What, exactly, do MemoryCache's memory limits mean?

What, exactly, do MemoryCache's memory limits mean? - c#

System.Runtime.Caching.MemoryCache is a class in the .NET Framework (version 4+) that caches objects in-memory, using strings as keys. More than System.Collections.Generic.Dictionary<string, object>, this class has all kinds of bells and whistles that let you configure how much big the cache can grow to (in either absolute or relative terms), set different expiration policies for different cache items, and so much more.
My questions relate to the memory limits. None of the docs on MSDN seem to explain this satisfactorily, and the code on Reference Source is fairly opaque. Sorry about piling all of this into one SO "question", but I can't figure out how to take some out into their own questions, because they're really just different views of one overall question: "how do you reconcile idiomatic C#/.NET with the notion of a generally useful in-memory cache that has configurable memory limits that's implemented nearly entirely in managed code?"
Do key sizes count towards the space that the MemoryCache is considered to take up? What about keys in the intern pool, each of which should only add the size of an object reference to the size of the cache?
Does MemoryCache consider more than just the size of the object references that it stores when determining the size of the object being stored in the pool? I mean... it has to, right? Otherwise, the configuration options are extremely misleading for the common-case... for the remaining questions, I'm going to assume that it does.
Given that MemoryCache almost certainly considers more than the size of the object references of the values stored in the cache, how deep does it go?
If I were implementing something like this, I would find it very difficult to consider the memory usage of the "child" members of individual objects, without also pulling in "parent" reference properties.
e.g., imagine a class in a game application, Player. Player has some player-specific state that's encapsulated in a public PlayerStateData PlayerState { get; } property that encapsulates what direction the player is looking, how many sprockets they're holding, etc., as well as a reference to the entire game's state public GameStateData GameState { get; } that can be used to get back to the game's (much larger) state from a method that only knows about a player.
Does MemoryCache consider both PlayerState and GameState when considering the size of the contribution to the cache?
Maybe it's more like "what's the total size on the managed heap taken up by the objects directly stored in the cache, and everything that's reachable through members of those objects"?
It seems like it would be silly to multiply the size of GameState's contribution to the limit by 5 just because 5 players are cached... but then again, a likely implementation might do just that, and it's difficult to count PlayerState without counting GameState.
If an object is stored multiple times in the MemoryCache, does each entry count separately towards the limit?
Related to the previous one, if an object is stored directly in the MemoryCache, but also indirectly through another object's members, what impact does either one have on the memory limit?
If an object is stored in the MemoryCache, but also referenced by some other live objects completely disconnected from the MemoryCache, which objects count against the memory limit? What about if it's an array of objects, some (but not all) of which have incoming external references?
My own research led me to SRef.cs, which I gave up on trying to understand after getting here, which later leads here. Guessing the answers to all these questions would revolve around finding and meditating on the code that ultimately populated the INT64 that's stored in that handle.

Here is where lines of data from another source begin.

-- ==== Sys2Proof/Machine/Store.lean ====
section
/-! DEFINITION. A strand's own memory: L1, loads, the store buffer and its home checks, FAULTED lines, atomics, far writes and
leases (R133 to R137, R139 to R142, R149 to R153, R158 to R174, R179 to R183, R355). -/

namespace Sys2Proof.Machine

open Sys2Proof

variable {s0 : State}

/-! ### Atomic operations (R87, R130, R395, R450) -/

/-- The new value of an atomic operation on w bits, and the flags of fadd. -/
def aopApply (op : AOp) (w old b : Nat) : Nat × Flags :=
  match op with
  | .swap => (b, 0)
  | .add => ((old + b) % 2 ^ w, 0)
  | .and => (old &&& b, 0)
  | .or => (old ||| b, 0)
  | .xor => (old ^^^ b, 0)
  | .min => (if sextInt b w < sextInt old w then b else old, 0)
  | .max => (if sextInt old w < sextInt b w then b else old, 0)
  | .fadd => atomicFadd old b

/-- The operand of a store or RED, in its width. -/
def SOp.val (o : SOp) : Nat := o.data.toNat % 2 ^ (8 * o.size)

/-- The value of one store or RED applied to the 8-byte chunk that holds it. -/
def SOp.onChunk (o : SOp) (chunk : Nat) : Nat :=
  let sh := o.off % 8 * 8
  let w := 8 * o.size
  let old := chunk / 2 ^ sh % 2 ^ w
  let new := match o.red with | none => o.val | some op => (aopApply op w old o.val).1
  chunk - old * 2 ^ sh + new * 2 ^ sh

/-- The same, with the flags that a RED's sum raises. -/
def SOp.onChunkFlags (o : SOp) (chunk : Nat) : Flags :=
  match o.red with
  | none => 0
  | some op => (aopApply op (8 * o.size) (chunk / 2 ^ (o.off % 8 * 8) % 2 ^ (8 * o.size)) o.val).2

/-- Stores and REDs of one 8-byte chunk over a value of it, oldest first. -/
def overlay (ops : List SOp) (chunk : Nat) : Nat := ops.foldl (fun v o => o.onChunk v) chunk

/-- The flags that the REDs of an overlay raise. -/
def overlayFlags (ops : List SOp) (chunk : Nat) : Flags :=
  (ops.foldl (fun a o => (o.onChunk a.1, a.2 ||| o.onChunkFlags a.1)) (chunk, (0 : Flags))).2

/-- The part of a word chunk that an element is. -/
def chunkPart (va : Word) (n chunk : Nat) : Nat := chunk / 2 ^ (8 * (va.toNat % 8)) % 2 ^ (8 * n)

/-! ### Checks of a strand's accesses -/

def minWord : List Word → Option Word
  | [] => none
  | a :: l => match minWord l with
    | none => some a
    | some b => some (if a.toNat ≤ b.toNat then a else b)

/-- ALIGN (R137): the lowest misaligned address of the elements, each with its size. -/
def checkAligned (es : List (Word × Nat)) : M s0 Unit :=
  match minWord ((es.filter fun e => e.1.toNat % e.2 != 0).map (·.1)) with
  | some a => trap .align a
  | none => pure ()

def checkAlign (vas : List Word) (n : Nat) : M s0 Unit :=
  match minWord (vas.filter fun a => a.toNat % n != 0) with
  | some a => trap .align a
  | none => pure ()

/-- The bytes of region n of a context (R134). -/
def Regs.inRegion (r : Regs) (n addr : Nat) : Bool :=
  let b := TMap.get 0 r.lsbase n
  let l := TMap.get 0 r.lslim n
  b.getLsbD 63 && decide (field b 8 11 * 256 ≤ addr) && decide (addr ≤ field l 8 11 * 256 + 255)

/-- A user-mode access to a local byte is granted by an enabled region (R135). -/
def Regs.lsGrants (r : Regs) (rd wr : Bool) (addr : Nat) : Bool :=
  (List.range 8).any fun n =>
    r.inRegion n addr && (!rd || (TMap.get 0 r.lsbase n).getLsbD 62) && (!wr || (TMap.get 0 r.lsbase n).getLsbD 61)

/-- A local access of n bytes is permitted (R133, R135). -/
def State.localOk (s : State) (a : Nat) (rd wr : Bool) (va : Word) (n : Nat) : Bool :=
  (List.range n).all fun i =>
    decide (va.toNat + i < lsSize (coreOf a)) &&
    ((s.ctx a).r.mode != .user || (s.ctx a).r.lsGrants rd wr (va.toNat + i))

def checkLocal (vas : List Word) (n : Nat) (rd wr : Bool) : M s0 (List Access) := do
  let s ← st
  match minWord (vas.filter fun a => !s.localOk s.cur rd wr a n) with
  | some a => trap .lsprot a
  | none => return vas.map fun a => { va := a, place := some (.loc a.toNat), hit := true, l2 := false }

/-- Configuration frames: only LD.d and ST.d reach a register (R370). -/
def configOk (p : LPlace) (n : Nat) (plain : Bool) : Bool :=
  match p with
  | .phys pa => !isConfig pa || (n == 8 && plain)
  | _ => true

/-! ### L1 (R139 to R142) -/

def lineOf (va : Word) : Word := va - wordOf (va.toNat % 256)

/-- Lines of an L1 and of a canvas die's L2 (R37, R39, R140). -/
def l1Lines : Nat := l1Size / 256

def l2Lines : Nat := l2Size / 256

/-- The core whose L1 holds a line: of a fused cluster, the one at the position that VA bits 10..8 name (R142). An Easel core's
table lists no L1, which R150 and R424 speak of for every core: DESIGN CHOICE (log 60), it may hit one of its own. -/
def State.l1Core (s : State) (core : Nat) (va : Word) : Nat :=
  if !isEasel core && NatSet.has s.fused (clusterOfCore core) then 8 * clusterOfCore core + field va 8 3 else core

/-- Tag of a line: the ASID and VA bits 63..8 (R141). -/
def l1Key (asid : BitVec 16) (va : Word) : Nat := asid.toNat * 2 ^ 64 + (lineOf va).toNat

/-- The line of an address in a cache: under its ASID, or of a G page, which matches in every ASID. -/
def lineIn (m : TMap L1Line) (asid : BitVec 16) (va : Word) : Option L1Line :=
  match TMap.find m (l1Key asid va) with
  | some x => some x
  | none =>
    (m.find? fun p => p.1 % 2 ^ 64 == (lineOf va).toNat && p.2.leaf.any fun e => leafG e.leaf).map (·.2)

def State.l1Line (s : State) (core : Nat) (asid : BitVec 16) (va : Word) : Option L1Line :=
  lineIn (s.core (s.l1Core core va)).l1 asid va

/-- The line in the L2 of a core's canvas die (R37, R143). An Easel core, which is on a palette die, has none. -/
def State.l2Line (s : State) (core : Nat) (asid : BitVec 16) (va : Word) : Option L1Line :=
  if isEasel core then none else lineIn (s.die (dieOfCore core)).l2 asid va

/-- Bytes off to off + n - 1 of a line. -/
def lineMask (off n : Nat) : BitVec 256 := BitVec.ofNat 256 ((2 ^ n - 1) * 2 ^ off)

/-- The 64-byte sectors that n bytes touch (R140). -/
def sectorMask (off n : Nat) : BitVec 256 := lineMask (off / 64 * 64) (64 * ((off % 64 + n + 63) / 64))

/-- A line enters a cache of so many lines; of a full one some line leaves. -/
def intoCache (m : TMap L1Line) (size : Nat) (k : Nat) (x : L1Line) : M s0 (TMap L1Line) := do
  let i ← if (TMap.find m k).isNone && decide (size ≤ m.length) then choose m.length else pure m.length
  return TMap.put (m.eraseIdx i) k x

/-- A line is held by a core's L1 and by its die's L2 (R143). -/
def holdLine (core : Nat) (asid : BitVec 16) (va : Word) (x : L1Line) (before1 before2 : BitVec 256) : M s0 Unit := do
  let s ← st
  let n := s.l1Core core va
  let m ← intoCache (s.core n).l1 l1Lines (l1Key asid va) { x with valid := x.valid ||| before1 }
  modCore n fun c => { c with l1 := m }
  if !isEasel core then
    let d := dieOfCore core
    let m ← intoCache (s.die d).l2 l2Lines (l1Key asid va) { x with valid := x.valid ||| before2 }
    modDie d fun y => { y with l2 := m }

/-- A line comes into L1 and L2 in its present version, or gains valid bytes. Poisoned bytes, and words on which partials wait, are
not kept. -/
def fillL1 (core : Nat) (asid : BitVec 16) (va : Word) (p : LPlace) (leaf : Option TlbEntry) (mask : BitVec 256)
    (own : Bool) : M s0 Unit := do
  let (bytes, bad) ← match p with
    | .phys pa => do
      let s ← st
      let base := pa - pa % 256
      let bs ← readBytes base 256 (s.keyOf (dieOfCore core) asid va pa)
      let waits (i : Nat) : Bool := !s.fadds.isEmpty && (TMap.find s.fadds ((base + i) / 4)).isSome
      pure (bs, BitVec.ofNat 256
        (((List.range 256).map fun i => if s.poisoned (base + i) || waits i then 2 ^ i else 0).sum))
    | _ => pure ([], 0)
  let s ← st
  let (wts, rts) := match p with | .phys pa => s.lineTime pa | _ => (0, 0)
  let valid (m : TMap L1Line) : BitVec 256 := ((TMap.find m (l1Key asid va)).map (·.valid)).getD 0 &&& ~~~bad
  holdLine core asid va
    { leaf := leaf, valid := mask &&& ~~~bad, owned := own, bytes := bytes, wts := wts, rts := rts }
    (valid (s.core (s.l1Core core va)).l1) (valid (s.die (dieOfCore core)).l2)

/-- A cache may still hold a line with every byte of an access valid: that it has left the cache meanwhile is open. -/
def stillHeld (x : Option L1Line) (va : Word) (n : Nat) : M s0 (Option L1Line) := do
  let mask := lineMask (va.toNat % 256) n
  match x with
  | some y =>
    if y.valid &&& mask = mask then
      let i ← choose 2
      return if i = 0 then x else none
    else return none
  | none => return none

/-- The line that an access of an agent hits, in L1 or else in L2 (true), R143. -/
def probeCache (a : Nat) (va : Word) (n : Nat) : M s0 (Option (L1Line × Bool)) := do
  let s ← st
  let asid := (s.ctx a).r.asid
  match ← stillHeld (s.l1Line (coreOf a) asid va) va n with
  | some x => return some (x, false)
  | none =>
    let y ← stillHeld (s.l2Line (coreOf a) asid va) va n
    return y.map fun x => (x, true)

/-- A load that hits uses the recorded bits, and does not translate again (R141). -/
def L1Line.place (x : L1Line) (q : Req) (va : Word) : Except Cause LPlace :=
  match x.leaf with
  | none => .ok (.far (farKey (vaNode va) q.asid va))
  | some e =>
    if q.user && leafG e.leaf then .error .xlate
    else if leafFar e.leaf then .ok (.far (farKey (BitVec.ofNat 8 (leafOwner e.leaf)) q.asid va))
    else .ok (.phys (leafPa e va))

/-- The leaf by which the die translated an address to a place; none where another device translates it. -/
def State.leafAt (s : State) (die : Nat) (asid : BitVec 16) (va : Word) (p : LPlace) : Option TlbEntry :=
  match p with
  | .phys pa => s.leafOf die asid va pa
  | .far _ => if vaNode va = s.nodeId then (s.cached die asid va).find? fun e => leafFar e.leaf else none
  | .loc _ | .region _ => none

/-- Counter words and configuration registers are never cached (R175, R370). -/
def uncached (p : LPlace) (leaf : Option TlbEntry) : Bool :=
  leaf.any (fun e => leafK e.leaf) || (match p with | .phys pa => isConfig pa | _ => false)

/-- The version of a line that the strand's L1, or the L2 of its die, holds by a lease that reaches the strand's time (R159). -/
def State.heldVersion (s : State) (va : Word) (l2 : Bool) : Option L1Line :=
  let core := coreOf s.cur
  let asid := (s.ctx s.cur).r.asid
  (if l2 then s.l2Line core asid va else s.l1Line core asid va).filter fun x =>
    !x.bytes.isEmpty && decide (s.pts s.cur ≤ x.rts)

/-- A global element that has been read: what it missed, or what came as a new version, is in L1. Answers whether it missed. -/
def touchL1 (x : Access) (n : Nat) : M s0 Bool := do
  let s ← st
  let core := coreOf s.cur
  let asid := (s.ctx s.cur).r.asid
  match x.place with
  | none | some (.loc _) | some (.region _) => return false
  | some p =>
    let leaf := s.leafAt (dieOfCore core) asid x.va p
    let held := match p with | .phys _ => s.heldVersion x.va x.l2 | _ => none
    let stands := match p with | .phys _ => held.isSome | _ => true
    if x.hit && stands then return false
    else if uncached p leaf then return true
    else
      match held with
      | some y => if x.l2 then holdLine core asid x.va { y with valid := y.valid } 0 y.valid
                  else fillL1 core asid x.va p leaf (sectorMask (x.va.toNat % 256) n) false
      | none => fillL1 core asid x.va p leaf (sectorMask (x.va.toNat % 256) n) false
      return !x.hit

/-! ### The monitor's region of palette die 0's last-level cache (R375) -/

/-- Bytes of the region. -/
def regionSize : Nat := 2 ^ 26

I know this is late but I've done a lot of digging in the source code to try to understand what is going on and I have a fairly good idea now. I will say that MemoryCache is the worst documented class on MSDN, which kind of baffles me for something intended to be used by people trying to optimize their applications.
MemoryCache uses a special "sized reference" to measure the size of objects. It all looks like a giant hack in the memory cache source code involving reflection to wrap an internal type called "System.SizedReference", which from what I can tell causes the GC to set the size of the object graph it points to during gen 2 collections.
From my testing, this WILL include the size of parent objects, and thus all child objects referenced by the parent etc, BUT I've found that if you make references to parent objects weak references (i.e. via WeakReference or WeakReference<>) then it is no longer counted as part of the object graph, so that is what I do for all cache objects now.
I believe cache objects need to be completely self-contained or use weak references to other objects for the memory limit to work at all.
If you want to play with it yourself, just copy the code from SRef.cs, create an object graph and point a new SRef instance to it, and then call GC.Collect. After the collection the approximate size will be set to the size of the object graph.

Related

Best practise referencing objects

The question itself is not directly related to XNA but the issue i have is. I am interested in the performance effect for referencing objects to methods/functions. For instance, in XNA i often see code referencing the complete Game1 object when there is only the need for a specific value or object like the GraphicsDevice, or just the viewport lying much deeper in the hierarchy. I always reference the specific value or object because i think this is best practise, often i have to go back and add another value if needed.
So what is best practise for referencing values and objects to methods/functions? Does it matter much or is it just somekind of pointer? So a pointer to simple int or a huge object would be the same? Things get more obvious when this gets stored in another class in a property, there needs to be another memory block reserved for the property, right?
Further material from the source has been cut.